Jung Ho Ahn

A RoMe paper accepted at HPCA 2026 (along with three other papers)

Delighted to announce that we have a second paper accepted at HPCA 2026: RoMe.

The Problem
There is a fundamental granularity mismatch in modern AI hardware. While HBM is the de facto standard for AI accelerators, its 32-byte access granularity has remained unchanged for over a decade. In contrast, Large Language Models (LLMs) operate on hidden states and weight matrices that require streaming contiguous blocks ranging from kilobytes to megabytes.
The Solution
We propose RoMe (Row-granularity-access Memory system). RoMe shifts DRAM access to row granularity, effectively eliminating the complex column and bank group structures required for fine-grained access.

By simplifying the interface, we can free up command/address pins and repurpose them to create additional memory channels. The result is a 12.5% increase in bandwidth with minimal hardware overhead. Think of it as a “huge-page only” system for the terabyte-scale memory era.

Full credit goes to my students: Hwayong Nam, Seungmin Baek, Jumin Kim, and Michael Jaemin Kim.

See you all in Sydney!

RoMe

Title

RoMe: Row Granularity Access Memory System for Large Language Models

Authors

Hwayong Nam, Seungmin Baek, Jumin Kim, Michael Jaemin Kim, and Jung Ho Ahn

Abstract

Modern HBM-based memory systems have evolved over generations while retaining cache line granularity accesses. Preserving this fine granularity necessitated the introduction of bank groups and pseudo channels. These structures expand timing parameters and control overhead, significantly increasing memory controller scheduling complexity. Large language models (LLMs) now dominate deep learning workloads, streaming contiguous data blocks ranging from several kilobytes to megabytes per operation. In a conventional HBM-based memory system, these transfers are fragmented into hundreds of 32B cache line transactions. This forces the memory controller to employ unnecessarily intricate scheduling, leading to growing inefficiency.

To address this problem, we propose RoMe. RoMe accesses DRAM at row granularity and removes columns, bank groups, and pseudo channels from the memory interface.
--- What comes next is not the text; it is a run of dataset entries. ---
-- ==== Sys2Proof/Machine/FloatingPoint.lean ====
section
/-! DEFINITION. The floating-point instructions (spec/43_floating_point.md R216 to R242). -/

namespace Sys2Proof.Machine

/-- How an arithmetic instruction ends (R216): `f[frd] <- result; fflags |= flags; pc <- pc + 4`. -/
def deliverFp (frd : FReg) (r : Rounded) (fl : FFlags) (s : State) : Result :=
  writeFp frd r.bits (s.raiseFlags fl)

/-- How a compare or a conversion to integer ends: `x[rd] <- result; fflags |= flags; pc <- pc + 4`. -/
def deliverX (rd : XReg) (v : Word) (fl : FFlags) (s : State) : Result := writeX rd v (s.raiseFlags fl)

/-- FADD (R220). -/
def execFadd (frd frs1 frs2 : FReg) (rm : BitVec 3) (s : State) : Result :=
  withRounding rm s fun m =>
    deliverFp frd (fpAdd m (s.fp frs1) (s.fp frs2))
      (addFlags (fpAdd m (s.fp frs1) (s.fp frs2)) (s.fp frs1) (s.fp frs2) (fpSign (s.fp frs2))) s

/-- FSUB (R221). -/
def execFsub (frd frs1 frs2 : FReg) (rm : BitVec 3) (s : State) : Result :=
  withRounding rm s fun m =>
    deliverFp frd (fpSub m (s.fp frs1) (s.fp frs2))
      (addFlags (fpSub m (s.fp frs1) (s.fp frs2)) (s.fp frs1) (s.fp frs2) (!fpSign (s.fp frs2))) s

/-- FMUL (R222). -/
def execFmul (frd frs1 frs2 : FReg) (rm : BitVec 3) (s : State) : Result :=
  withRounding rm s fun m =>
    deliverFp frd (fpMul m (s.fp frs1) (s.fp frs2))
      (mulFlags (fpMul m (s.fp frs1) (s.fp frs2)) (s.fp frs1) (s.fp frs2)) s

/-- FDIV (R223). -/
def execFdiv (frd frs1 frs2 : FReg) (rm : BitVec 3) (s : State) : Result :=
  withRounding rm s fun m =>
    deliverFp frd (fpDiv m (s.fp frs1) (s.fp frs2))
      (divFlags (fpDiv m (s.fp frs1) (s.fp frs2)) (s.fp frs1) (s.fp frs2)) s

/-- FMIN (R224). -/
def execFmin (frd frs1 frs2 : FReg) (s : State) : Result :=
  writeFp frd (fpMin (s.fp frs1) (s.fp frs2)) (s.raiseFlags (quietFlags (s.fp frs1) (s.fp frs2)))

/-- FMAX (R225). -/
def execFmax (frd frs1 frs2 : FReg) (s : State) : Result :=
  writeFp frd (fpMax (s.fp frs1) (s.fp frs2)) (s.raiseFlags (quietFlags (s.fp frs1) (s.fp frs2)))

/-- FSQRT (R226). -/
def execFsqrt (frd frs1 : FReg) (rm : BitVec 3) (s : State) : Result :=
  withRounding rm s fun m =>
    deliverFp frd (fpSqrt m (s.fp frs1)) (sqrtFlags (fpSqrt m (s.fp frs1)) (s.fp frs1)) s

/-- FSGNJ (R227): the sign of the second operand. -/
def execFsgnj (frd frs1 frs2 : FReg) (s : State) : Result :=
  writeFp frd (injectSign (fpSign (s.fp frs2)) (s.fp frs1)) s

/-- FMOV (R230): all 32 bits copied. -/
def execFmov (frd frs1 : FReg) (s : State) : Result := writeFp frd (s.fp frs1) s

/-- FSGNJN (R228): the complement of the sign of the second operand. -/
def execFsgnjn (frd frs1 frs2 : FReg) (s : State) : Result :=
  writeFp frd (injectSign (!fpSign (s.fp frs2)) (s.fp frs1)) s

/-- FNEG (R231): the sign complemented. -/
def execFneg (frd frs1 : FReg) (s : State) : Result :=
  writeFp frd (injectSign (!fpSign (s.fp frs1)) (s.fp frs1)) s

/-- FSGNJX (R229): the exclusive-or of the signs. -/
def execFsgnjx (frd frs1 frs2 : FReg) (s : State) : Result :=
  writeFp frd (injectSign (fpSign (s.fp frs1) ^^ fpSign (s.fp frs2)) (s.fp frs1)) s

/-- FABS (R232): the sign cleared. -/
def execFabs (frd frs1 : FReg) (s : State) : Result := writeFp frd (injectSign false (s.fp frs1)) s

/-- FEQ (R233). -/
def execFeq (rd : XReg) (frs1 frs2 : FReg) (s : State) : Result :=
  deliverX rd (boolWord (fpEq (s.fp frs1) (s.fp frs2))) (quietFlags (s.fp frs1) (s.fp frs2)) s

/-- FLT (R234). -/
def execFlt (rd : XReg) (frs1 frs2 : FReg) (s : State) : Result :=
  deliverX rd (boolWord (fpLt (s.fp frs1) (s.fp frs2))) (orderedFlags (s.fp frs1) (s.fp frs2)) s

/-- FLE (R235). -/
def execFle (rd : XReg) (frs1 frs2 : FReg) (s : State) : Result :=
  deliverX rd (boolWord (fpLe (s.fp frs1) (s.fp frs2))) (orderedFlags (s.fp frs1) (s.fp frs2)) s

/-- FCVT.W.S (R236). -/
def execFcvtWS (rd : XReg) (frs1 : FReg) (rm : BitVec 3) (s : State) : Result :=
  withRounding rm s fun m =>
    deliverX rd (fpToInt signedRange m (s.fp frs1)).value (convertFlags (fpToInt signedRange m (s.fp frs1))) s

/-- FCVT.WU.S (R237). -/
def execFcvtWuS (rd : XReg) (frs1 : FReg) (rm : BitVec 3) (s : State) : Result :=
  withRounding rm s fun m =>
    deliverX rd (fpToInt unsignedRange m (s.fp frs1)).value (convertFlags (fpToInt unsignedRange m (s.fp frs1))) s

/-- FCVT.S.W (R238). -/
def execFcvtSW (frd : FReg) (rs1 : XReg) (rm : BitVec 3) (s : State) : Result :=
  withRounding rm s fun m =>
    deliverFp frd (intToFp m (s.x rs1).toInt) (intToFpFlags (intToFp m (s.x rs1).toInt)) s

/-- FCVT.S.WU (R239). -/
def execFcvtSWu (frd : FReg) (rs1 : XReg) (rm : BitVec 3) (s : State) : Result :=
  withRounding rm s fun m =>
    deliverFp frd (intToFp m (s.x rs1).toNat) (intToFpFlags (intToFp m (s.x rs1).toNat)) s

/-- FMV.X.S (R240): all 32 bits unchanged. -/
def execFmvXS (rd : XReg) (frs1 : FReg) (s : State) : Result := writeX rd (s.fp frs1) s

/-- FCLASS (R241): exactly one of bits 0 to 9. -/
def execFclass (rd : XReg) (frs1 : FReg) (s : State) : Result :=
  writeX rd (BitVec.ofNat 32 (2 ^ fpClass (s.fp frs1))) s

/-- FMV.S.X (R242): all 32 bits unchanged. -/
def execFmvSX (frd : FReg) (rs1 : XReg) (s : State) : Result := writeFp frd (s.x rs1) s

end Sys2Proof.Machine
end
This design simplifies memory scheduling, thereby requiring fewer pins per channel. The freed pins are aggregated to form additional channels, increasing overall bandwidth by 12.5% with minimal extra pins. RoMe demonstrates how memory scheduling logic can be significantly simplified for representative LLM workloads, and presents an alternative approach for next-generation HBM-based memory systems achieving increased bandwidth with minimal hardware overhead.